▸ **Task objective**
Your reply should be a single number, the count of lines in the records that contain the string "externalLeft".

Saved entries
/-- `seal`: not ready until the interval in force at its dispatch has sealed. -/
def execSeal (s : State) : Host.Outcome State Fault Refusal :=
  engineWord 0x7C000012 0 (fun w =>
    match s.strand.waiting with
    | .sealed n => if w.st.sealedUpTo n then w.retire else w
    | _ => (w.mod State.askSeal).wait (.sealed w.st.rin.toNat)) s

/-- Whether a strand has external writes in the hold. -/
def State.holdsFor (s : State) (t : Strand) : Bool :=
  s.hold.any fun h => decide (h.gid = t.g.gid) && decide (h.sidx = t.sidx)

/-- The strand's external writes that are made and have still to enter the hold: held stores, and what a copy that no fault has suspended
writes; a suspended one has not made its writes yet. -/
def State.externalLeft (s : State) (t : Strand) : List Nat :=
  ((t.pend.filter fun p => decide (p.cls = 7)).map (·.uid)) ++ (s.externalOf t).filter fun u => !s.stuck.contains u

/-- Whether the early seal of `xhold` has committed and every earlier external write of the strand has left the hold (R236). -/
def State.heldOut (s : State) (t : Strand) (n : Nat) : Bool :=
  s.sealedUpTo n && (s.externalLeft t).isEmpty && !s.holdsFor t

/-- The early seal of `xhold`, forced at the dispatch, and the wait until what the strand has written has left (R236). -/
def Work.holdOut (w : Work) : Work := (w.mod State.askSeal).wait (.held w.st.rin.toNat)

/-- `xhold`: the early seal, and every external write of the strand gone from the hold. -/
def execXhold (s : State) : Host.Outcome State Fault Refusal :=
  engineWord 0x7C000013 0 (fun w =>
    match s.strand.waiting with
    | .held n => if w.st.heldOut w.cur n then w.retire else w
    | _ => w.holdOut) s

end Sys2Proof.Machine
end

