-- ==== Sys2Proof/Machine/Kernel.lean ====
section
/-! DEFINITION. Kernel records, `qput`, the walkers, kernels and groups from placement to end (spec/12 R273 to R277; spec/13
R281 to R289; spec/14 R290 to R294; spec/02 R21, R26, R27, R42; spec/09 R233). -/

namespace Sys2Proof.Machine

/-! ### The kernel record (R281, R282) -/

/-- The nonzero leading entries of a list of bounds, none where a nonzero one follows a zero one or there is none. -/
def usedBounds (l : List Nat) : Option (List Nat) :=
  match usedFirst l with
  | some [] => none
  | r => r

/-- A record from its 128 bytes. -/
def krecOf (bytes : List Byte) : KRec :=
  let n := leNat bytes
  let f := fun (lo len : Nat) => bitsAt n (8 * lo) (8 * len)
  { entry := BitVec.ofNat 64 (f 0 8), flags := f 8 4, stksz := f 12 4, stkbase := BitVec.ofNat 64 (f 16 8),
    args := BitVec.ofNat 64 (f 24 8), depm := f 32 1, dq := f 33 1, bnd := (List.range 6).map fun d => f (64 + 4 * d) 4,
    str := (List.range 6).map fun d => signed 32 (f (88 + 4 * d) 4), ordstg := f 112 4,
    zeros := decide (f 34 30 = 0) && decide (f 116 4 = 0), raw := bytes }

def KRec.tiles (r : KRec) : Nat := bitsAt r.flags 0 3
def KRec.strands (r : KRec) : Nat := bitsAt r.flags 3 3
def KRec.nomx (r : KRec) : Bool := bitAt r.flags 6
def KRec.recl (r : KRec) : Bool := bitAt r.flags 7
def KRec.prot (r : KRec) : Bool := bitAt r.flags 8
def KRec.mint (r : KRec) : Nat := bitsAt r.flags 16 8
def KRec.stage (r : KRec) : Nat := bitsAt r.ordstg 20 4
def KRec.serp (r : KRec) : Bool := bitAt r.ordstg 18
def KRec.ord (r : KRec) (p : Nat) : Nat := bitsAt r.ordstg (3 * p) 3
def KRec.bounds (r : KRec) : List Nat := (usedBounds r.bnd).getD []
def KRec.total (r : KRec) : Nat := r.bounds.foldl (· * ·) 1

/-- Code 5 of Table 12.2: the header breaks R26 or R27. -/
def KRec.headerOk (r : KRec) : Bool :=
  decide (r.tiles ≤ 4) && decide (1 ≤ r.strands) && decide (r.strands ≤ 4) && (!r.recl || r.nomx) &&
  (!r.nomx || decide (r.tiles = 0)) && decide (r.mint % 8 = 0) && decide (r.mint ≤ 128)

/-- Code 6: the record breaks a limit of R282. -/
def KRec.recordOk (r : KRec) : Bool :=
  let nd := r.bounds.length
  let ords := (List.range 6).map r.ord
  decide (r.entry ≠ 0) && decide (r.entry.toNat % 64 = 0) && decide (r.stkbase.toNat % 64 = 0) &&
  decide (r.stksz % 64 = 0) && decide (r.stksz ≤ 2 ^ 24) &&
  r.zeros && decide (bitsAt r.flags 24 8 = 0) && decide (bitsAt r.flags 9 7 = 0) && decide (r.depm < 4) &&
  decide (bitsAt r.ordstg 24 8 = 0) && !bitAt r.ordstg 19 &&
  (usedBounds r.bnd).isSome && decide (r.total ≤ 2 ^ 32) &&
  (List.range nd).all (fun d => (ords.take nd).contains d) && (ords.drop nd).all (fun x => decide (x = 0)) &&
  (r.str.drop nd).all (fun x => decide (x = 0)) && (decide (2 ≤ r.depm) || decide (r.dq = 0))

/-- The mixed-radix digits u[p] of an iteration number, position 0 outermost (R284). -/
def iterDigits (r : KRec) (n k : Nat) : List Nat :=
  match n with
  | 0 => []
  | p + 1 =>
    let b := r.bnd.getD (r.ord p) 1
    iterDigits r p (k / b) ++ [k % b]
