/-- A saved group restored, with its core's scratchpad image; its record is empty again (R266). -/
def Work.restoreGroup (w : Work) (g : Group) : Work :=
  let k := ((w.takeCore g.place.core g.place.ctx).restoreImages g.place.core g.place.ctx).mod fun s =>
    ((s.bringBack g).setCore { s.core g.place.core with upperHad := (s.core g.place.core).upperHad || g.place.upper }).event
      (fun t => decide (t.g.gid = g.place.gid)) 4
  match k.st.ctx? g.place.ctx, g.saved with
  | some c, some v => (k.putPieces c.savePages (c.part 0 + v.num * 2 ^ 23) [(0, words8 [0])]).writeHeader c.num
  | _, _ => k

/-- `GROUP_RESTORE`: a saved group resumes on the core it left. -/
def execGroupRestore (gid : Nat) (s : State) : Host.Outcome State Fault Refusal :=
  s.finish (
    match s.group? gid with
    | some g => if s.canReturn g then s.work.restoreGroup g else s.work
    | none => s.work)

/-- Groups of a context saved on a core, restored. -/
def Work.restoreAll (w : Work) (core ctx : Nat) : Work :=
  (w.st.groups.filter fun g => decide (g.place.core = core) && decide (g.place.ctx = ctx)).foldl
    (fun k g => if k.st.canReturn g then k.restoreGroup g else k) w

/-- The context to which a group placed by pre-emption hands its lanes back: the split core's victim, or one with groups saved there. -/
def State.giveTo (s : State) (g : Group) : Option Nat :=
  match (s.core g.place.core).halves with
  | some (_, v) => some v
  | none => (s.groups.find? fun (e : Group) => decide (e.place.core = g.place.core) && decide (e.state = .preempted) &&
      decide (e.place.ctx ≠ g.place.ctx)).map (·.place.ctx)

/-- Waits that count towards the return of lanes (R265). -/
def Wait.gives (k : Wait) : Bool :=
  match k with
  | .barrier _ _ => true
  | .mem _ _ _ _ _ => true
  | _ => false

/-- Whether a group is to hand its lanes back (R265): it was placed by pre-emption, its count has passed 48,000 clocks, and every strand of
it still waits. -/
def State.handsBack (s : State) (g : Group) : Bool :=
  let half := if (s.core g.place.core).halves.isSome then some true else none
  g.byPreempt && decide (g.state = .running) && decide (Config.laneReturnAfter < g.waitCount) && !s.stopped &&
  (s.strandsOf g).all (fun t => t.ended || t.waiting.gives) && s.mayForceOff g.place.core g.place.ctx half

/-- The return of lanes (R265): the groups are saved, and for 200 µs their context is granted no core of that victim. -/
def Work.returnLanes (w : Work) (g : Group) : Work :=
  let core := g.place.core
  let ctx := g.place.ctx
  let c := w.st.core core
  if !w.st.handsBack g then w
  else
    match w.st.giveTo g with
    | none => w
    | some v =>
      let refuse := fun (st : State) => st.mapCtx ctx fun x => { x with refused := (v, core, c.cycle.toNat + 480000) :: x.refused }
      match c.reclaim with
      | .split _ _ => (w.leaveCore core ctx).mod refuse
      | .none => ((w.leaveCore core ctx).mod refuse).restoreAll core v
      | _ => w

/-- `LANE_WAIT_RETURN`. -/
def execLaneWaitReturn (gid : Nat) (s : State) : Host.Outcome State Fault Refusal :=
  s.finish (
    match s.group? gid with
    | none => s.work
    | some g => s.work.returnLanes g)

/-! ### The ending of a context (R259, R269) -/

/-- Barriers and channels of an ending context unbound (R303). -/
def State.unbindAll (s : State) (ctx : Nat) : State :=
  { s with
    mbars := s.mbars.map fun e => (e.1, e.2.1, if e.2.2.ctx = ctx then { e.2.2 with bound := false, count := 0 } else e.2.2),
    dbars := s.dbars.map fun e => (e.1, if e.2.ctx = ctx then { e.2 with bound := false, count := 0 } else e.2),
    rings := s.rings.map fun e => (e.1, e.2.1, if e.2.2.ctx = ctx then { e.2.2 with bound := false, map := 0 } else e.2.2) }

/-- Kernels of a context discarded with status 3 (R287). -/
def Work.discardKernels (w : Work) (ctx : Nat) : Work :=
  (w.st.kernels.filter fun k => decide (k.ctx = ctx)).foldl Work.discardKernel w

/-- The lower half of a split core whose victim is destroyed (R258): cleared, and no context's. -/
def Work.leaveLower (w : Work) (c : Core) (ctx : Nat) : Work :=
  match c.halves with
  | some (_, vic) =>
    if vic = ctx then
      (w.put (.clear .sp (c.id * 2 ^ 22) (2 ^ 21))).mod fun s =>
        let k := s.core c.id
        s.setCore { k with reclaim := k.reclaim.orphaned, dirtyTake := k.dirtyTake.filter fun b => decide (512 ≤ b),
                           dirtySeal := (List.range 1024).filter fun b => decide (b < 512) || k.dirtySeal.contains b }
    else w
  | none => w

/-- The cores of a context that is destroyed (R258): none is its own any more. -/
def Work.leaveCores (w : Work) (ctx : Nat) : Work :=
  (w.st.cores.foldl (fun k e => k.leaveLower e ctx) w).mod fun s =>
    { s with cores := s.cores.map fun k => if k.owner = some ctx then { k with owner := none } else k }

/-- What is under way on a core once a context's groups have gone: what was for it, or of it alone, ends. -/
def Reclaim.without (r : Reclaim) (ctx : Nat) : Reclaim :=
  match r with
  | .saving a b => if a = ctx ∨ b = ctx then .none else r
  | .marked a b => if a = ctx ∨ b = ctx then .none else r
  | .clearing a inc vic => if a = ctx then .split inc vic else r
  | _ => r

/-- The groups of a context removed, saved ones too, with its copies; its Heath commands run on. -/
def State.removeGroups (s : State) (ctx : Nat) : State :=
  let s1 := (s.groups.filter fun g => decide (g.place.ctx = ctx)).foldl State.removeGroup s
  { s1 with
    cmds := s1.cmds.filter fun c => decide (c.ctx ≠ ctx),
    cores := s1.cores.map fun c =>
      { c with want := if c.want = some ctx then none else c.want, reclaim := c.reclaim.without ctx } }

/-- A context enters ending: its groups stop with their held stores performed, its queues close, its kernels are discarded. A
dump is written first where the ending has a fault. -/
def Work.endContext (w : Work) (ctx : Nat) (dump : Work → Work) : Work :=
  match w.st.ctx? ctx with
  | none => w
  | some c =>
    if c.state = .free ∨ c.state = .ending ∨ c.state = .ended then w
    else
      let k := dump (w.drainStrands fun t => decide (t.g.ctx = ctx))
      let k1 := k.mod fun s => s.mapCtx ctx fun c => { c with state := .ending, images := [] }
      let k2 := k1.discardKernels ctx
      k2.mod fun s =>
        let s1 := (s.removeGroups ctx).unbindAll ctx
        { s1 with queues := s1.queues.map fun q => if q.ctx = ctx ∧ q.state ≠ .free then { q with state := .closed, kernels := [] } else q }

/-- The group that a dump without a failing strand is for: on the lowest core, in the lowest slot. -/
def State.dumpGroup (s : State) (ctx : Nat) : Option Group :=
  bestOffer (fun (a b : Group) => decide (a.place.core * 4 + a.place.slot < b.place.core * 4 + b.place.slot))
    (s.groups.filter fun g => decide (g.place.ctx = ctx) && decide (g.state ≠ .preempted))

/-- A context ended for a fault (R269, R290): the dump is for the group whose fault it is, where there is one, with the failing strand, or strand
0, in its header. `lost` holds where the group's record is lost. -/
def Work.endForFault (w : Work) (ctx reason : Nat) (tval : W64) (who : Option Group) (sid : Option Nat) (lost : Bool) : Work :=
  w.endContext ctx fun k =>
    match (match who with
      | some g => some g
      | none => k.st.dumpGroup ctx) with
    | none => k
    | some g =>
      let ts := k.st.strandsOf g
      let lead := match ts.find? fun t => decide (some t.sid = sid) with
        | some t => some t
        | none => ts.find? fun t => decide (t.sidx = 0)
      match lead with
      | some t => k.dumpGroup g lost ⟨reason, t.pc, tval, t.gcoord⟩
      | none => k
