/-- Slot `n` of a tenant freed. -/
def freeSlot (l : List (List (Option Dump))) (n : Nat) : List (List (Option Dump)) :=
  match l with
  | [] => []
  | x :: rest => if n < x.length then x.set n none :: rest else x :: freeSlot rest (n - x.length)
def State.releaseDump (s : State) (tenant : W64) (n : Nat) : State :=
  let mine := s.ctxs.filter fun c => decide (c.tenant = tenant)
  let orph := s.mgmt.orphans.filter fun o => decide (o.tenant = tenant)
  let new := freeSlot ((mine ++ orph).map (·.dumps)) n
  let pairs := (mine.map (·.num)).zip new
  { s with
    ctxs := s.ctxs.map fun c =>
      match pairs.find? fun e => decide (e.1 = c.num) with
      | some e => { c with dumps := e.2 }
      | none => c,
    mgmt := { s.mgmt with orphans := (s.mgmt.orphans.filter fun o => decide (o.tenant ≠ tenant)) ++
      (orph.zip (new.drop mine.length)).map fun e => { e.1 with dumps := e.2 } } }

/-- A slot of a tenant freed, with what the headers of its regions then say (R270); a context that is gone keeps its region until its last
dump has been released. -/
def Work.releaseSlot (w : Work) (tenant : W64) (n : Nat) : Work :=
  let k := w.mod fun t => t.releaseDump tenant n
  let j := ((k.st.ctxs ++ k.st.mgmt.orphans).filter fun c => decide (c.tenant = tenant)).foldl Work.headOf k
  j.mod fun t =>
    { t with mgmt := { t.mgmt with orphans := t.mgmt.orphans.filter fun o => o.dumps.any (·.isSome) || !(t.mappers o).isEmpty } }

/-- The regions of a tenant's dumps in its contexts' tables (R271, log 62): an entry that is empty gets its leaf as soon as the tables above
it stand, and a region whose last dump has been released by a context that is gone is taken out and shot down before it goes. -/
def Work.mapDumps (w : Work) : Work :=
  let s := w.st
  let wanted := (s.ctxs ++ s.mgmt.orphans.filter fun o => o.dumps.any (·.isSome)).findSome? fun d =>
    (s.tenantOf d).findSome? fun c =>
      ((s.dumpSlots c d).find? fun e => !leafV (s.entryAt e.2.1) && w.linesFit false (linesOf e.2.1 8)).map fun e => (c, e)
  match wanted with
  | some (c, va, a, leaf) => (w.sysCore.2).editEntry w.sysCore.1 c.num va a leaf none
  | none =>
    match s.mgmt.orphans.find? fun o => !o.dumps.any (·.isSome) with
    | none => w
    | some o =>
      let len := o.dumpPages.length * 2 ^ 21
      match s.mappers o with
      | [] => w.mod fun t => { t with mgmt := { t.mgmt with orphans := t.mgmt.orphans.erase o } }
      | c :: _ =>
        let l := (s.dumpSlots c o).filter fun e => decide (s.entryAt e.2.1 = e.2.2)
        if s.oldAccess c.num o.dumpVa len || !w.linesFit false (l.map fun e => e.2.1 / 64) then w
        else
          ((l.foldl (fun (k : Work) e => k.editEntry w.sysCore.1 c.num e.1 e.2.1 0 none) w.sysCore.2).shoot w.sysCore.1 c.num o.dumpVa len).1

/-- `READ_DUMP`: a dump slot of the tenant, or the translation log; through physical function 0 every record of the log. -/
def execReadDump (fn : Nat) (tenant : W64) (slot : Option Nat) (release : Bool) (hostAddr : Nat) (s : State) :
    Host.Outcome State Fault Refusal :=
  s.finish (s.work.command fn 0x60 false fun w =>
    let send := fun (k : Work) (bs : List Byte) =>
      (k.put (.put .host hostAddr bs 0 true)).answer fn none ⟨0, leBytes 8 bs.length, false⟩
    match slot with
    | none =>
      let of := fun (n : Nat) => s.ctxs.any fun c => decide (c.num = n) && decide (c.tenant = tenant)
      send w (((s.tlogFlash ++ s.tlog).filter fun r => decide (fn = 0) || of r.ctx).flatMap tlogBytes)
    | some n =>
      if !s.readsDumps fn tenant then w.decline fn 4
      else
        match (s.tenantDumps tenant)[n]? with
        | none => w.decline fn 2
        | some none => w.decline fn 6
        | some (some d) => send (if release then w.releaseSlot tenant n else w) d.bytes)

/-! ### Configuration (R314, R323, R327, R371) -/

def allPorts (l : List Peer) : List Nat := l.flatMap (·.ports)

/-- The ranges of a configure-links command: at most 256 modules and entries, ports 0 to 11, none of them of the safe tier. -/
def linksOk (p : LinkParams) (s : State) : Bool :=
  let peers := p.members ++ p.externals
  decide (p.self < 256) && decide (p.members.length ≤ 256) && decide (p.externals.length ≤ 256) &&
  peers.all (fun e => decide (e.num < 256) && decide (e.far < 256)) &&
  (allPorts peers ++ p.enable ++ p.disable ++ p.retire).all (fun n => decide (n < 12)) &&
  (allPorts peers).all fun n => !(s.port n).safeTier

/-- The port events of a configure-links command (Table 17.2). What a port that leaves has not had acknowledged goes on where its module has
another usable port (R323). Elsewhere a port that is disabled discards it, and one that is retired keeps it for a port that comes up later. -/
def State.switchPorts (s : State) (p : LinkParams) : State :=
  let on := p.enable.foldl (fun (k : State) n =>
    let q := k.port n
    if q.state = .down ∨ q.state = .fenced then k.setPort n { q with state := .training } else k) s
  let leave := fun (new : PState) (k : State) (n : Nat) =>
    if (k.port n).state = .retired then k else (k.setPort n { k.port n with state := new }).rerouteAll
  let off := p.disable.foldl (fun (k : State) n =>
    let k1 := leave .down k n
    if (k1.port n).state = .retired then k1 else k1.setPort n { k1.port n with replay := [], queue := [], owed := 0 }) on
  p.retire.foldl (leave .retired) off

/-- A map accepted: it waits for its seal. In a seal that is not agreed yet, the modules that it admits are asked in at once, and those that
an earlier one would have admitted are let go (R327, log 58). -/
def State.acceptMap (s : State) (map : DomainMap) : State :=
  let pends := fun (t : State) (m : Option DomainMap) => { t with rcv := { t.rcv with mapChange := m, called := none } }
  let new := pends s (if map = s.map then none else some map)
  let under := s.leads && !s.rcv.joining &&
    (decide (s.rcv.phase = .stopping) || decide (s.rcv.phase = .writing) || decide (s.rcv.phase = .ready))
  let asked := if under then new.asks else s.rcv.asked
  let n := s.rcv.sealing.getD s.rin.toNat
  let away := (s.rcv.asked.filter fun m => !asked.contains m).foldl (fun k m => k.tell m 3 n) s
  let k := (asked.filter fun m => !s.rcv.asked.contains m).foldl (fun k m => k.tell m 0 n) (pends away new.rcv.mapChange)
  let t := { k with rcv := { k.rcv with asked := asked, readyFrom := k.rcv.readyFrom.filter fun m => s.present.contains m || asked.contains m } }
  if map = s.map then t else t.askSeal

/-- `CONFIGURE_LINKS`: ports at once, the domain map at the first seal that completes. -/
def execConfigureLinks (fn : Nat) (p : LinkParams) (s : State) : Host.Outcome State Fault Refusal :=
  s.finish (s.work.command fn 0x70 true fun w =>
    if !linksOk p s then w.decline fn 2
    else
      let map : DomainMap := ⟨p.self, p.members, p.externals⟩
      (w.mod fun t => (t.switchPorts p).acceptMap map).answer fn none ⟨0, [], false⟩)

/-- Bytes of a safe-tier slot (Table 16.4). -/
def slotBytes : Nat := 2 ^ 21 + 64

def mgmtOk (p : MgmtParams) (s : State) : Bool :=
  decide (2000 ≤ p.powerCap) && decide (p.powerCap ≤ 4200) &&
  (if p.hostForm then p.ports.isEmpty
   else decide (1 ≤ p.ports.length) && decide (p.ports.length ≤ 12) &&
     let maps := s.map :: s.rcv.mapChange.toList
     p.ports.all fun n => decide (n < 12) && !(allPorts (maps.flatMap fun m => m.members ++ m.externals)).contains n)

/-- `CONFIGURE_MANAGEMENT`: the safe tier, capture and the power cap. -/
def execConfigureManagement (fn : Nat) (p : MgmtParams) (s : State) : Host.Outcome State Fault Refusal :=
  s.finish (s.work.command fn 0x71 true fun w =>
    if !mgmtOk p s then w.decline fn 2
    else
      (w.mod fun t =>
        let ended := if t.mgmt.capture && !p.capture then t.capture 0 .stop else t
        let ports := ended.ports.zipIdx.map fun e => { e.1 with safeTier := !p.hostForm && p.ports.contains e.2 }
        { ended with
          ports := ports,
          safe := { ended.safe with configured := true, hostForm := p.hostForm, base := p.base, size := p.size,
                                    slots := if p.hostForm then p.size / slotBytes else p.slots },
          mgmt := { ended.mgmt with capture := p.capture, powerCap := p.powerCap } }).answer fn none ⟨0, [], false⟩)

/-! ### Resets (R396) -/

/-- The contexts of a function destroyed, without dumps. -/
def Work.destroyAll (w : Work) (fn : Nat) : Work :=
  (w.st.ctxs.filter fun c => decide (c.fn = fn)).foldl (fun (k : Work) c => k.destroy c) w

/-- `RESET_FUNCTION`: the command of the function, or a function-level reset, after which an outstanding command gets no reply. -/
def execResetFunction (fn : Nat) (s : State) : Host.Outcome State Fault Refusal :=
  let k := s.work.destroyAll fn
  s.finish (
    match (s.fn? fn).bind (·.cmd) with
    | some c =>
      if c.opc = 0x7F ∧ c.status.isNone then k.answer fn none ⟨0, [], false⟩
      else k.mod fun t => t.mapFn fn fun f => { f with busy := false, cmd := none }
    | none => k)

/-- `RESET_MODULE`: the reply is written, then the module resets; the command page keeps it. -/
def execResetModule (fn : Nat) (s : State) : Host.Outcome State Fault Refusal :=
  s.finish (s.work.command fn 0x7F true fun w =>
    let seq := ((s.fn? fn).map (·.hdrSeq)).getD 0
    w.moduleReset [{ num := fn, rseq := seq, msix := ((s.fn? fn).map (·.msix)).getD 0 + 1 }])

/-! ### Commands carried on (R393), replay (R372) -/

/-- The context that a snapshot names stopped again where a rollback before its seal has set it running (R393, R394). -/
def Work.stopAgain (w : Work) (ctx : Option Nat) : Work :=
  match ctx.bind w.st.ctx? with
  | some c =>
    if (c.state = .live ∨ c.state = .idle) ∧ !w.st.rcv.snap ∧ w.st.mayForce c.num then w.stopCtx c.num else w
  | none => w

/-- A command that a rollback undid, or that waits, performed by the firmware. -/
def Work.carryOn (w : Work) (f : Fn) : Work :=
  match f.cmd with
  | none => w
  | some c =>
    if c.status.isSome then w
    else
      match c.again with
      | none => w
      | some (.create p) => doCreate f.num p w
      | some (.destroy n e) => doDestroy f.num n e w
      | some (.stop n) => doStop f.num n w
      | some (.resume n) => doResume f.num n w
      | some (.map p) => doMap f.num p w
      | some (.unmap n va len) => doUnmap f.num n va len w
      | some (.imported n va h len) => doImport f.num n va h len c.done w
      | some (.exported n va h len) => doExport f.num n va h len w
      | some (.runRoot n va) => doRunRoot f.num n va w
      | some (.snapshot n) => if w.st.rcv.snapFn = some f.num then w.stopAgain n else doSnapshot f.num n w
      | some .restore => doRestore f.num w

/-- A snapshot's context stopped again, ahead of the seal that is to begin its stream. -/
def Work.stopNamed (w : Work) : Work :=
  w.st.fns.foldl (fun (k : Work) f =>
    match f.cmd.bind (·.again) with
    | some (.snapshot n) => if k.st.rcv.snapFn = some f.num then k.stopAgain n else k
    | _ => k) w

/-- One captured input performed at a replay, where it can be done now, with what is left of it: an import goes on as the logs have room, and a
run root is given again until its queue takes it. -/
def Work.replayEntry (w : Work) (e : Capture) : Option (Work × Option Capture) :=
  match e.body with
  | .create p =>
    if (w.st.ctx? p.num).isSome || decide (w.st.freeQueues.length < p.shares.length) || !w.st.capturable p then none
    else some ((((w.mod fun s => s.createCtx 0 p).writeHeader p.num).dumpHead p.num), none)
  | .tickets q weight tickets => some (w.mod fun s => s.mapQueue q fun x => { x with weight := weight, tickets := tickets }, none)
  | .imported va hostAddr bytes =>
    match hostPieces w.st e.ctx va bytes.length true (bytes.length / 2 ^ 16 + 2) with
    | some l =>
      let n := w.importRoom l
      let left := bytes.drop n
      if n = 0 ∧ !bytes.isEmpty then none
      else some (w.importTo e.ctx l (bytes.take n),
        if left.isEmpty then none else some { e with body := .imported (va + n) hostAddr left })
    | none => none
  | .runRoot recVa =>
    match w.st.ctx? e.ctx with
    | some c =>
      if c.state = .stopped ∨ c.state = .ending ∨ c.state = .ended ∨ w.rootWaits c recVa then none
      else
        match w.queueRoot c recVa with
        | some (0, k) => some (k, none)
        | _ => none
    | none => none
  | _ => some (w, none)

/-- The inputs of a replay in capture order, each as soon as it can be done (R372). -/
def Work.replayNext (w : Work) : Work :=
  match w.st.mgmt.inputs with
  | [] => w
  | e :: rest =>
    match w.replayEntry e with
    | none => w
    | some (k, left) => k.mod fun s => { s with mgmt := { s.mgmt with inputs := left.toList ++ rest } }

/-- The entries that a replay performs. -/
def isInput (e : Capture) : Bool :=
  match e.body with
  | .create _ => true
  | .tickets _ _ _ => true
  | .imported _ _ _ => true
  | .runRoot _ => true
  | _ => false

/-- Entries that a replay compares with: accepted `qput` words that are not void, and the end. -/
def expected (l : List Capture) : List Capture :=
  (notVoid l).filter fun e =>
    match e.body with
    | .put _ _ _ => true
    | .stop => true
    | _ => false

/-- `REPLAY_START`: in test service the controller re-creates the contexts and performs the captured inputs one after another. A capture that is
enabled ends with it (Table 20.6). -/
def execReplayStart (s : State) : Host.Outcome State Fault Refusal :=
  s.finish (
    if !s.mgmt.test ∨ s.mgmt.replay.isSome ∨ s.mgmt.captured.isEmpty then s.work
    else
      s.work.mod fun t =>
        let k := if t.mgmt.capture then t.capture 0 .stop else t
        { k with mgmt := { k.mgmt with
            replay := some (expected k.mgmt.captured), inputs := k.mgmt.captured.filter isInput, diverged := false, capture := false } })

▸ **Answer for the task**
2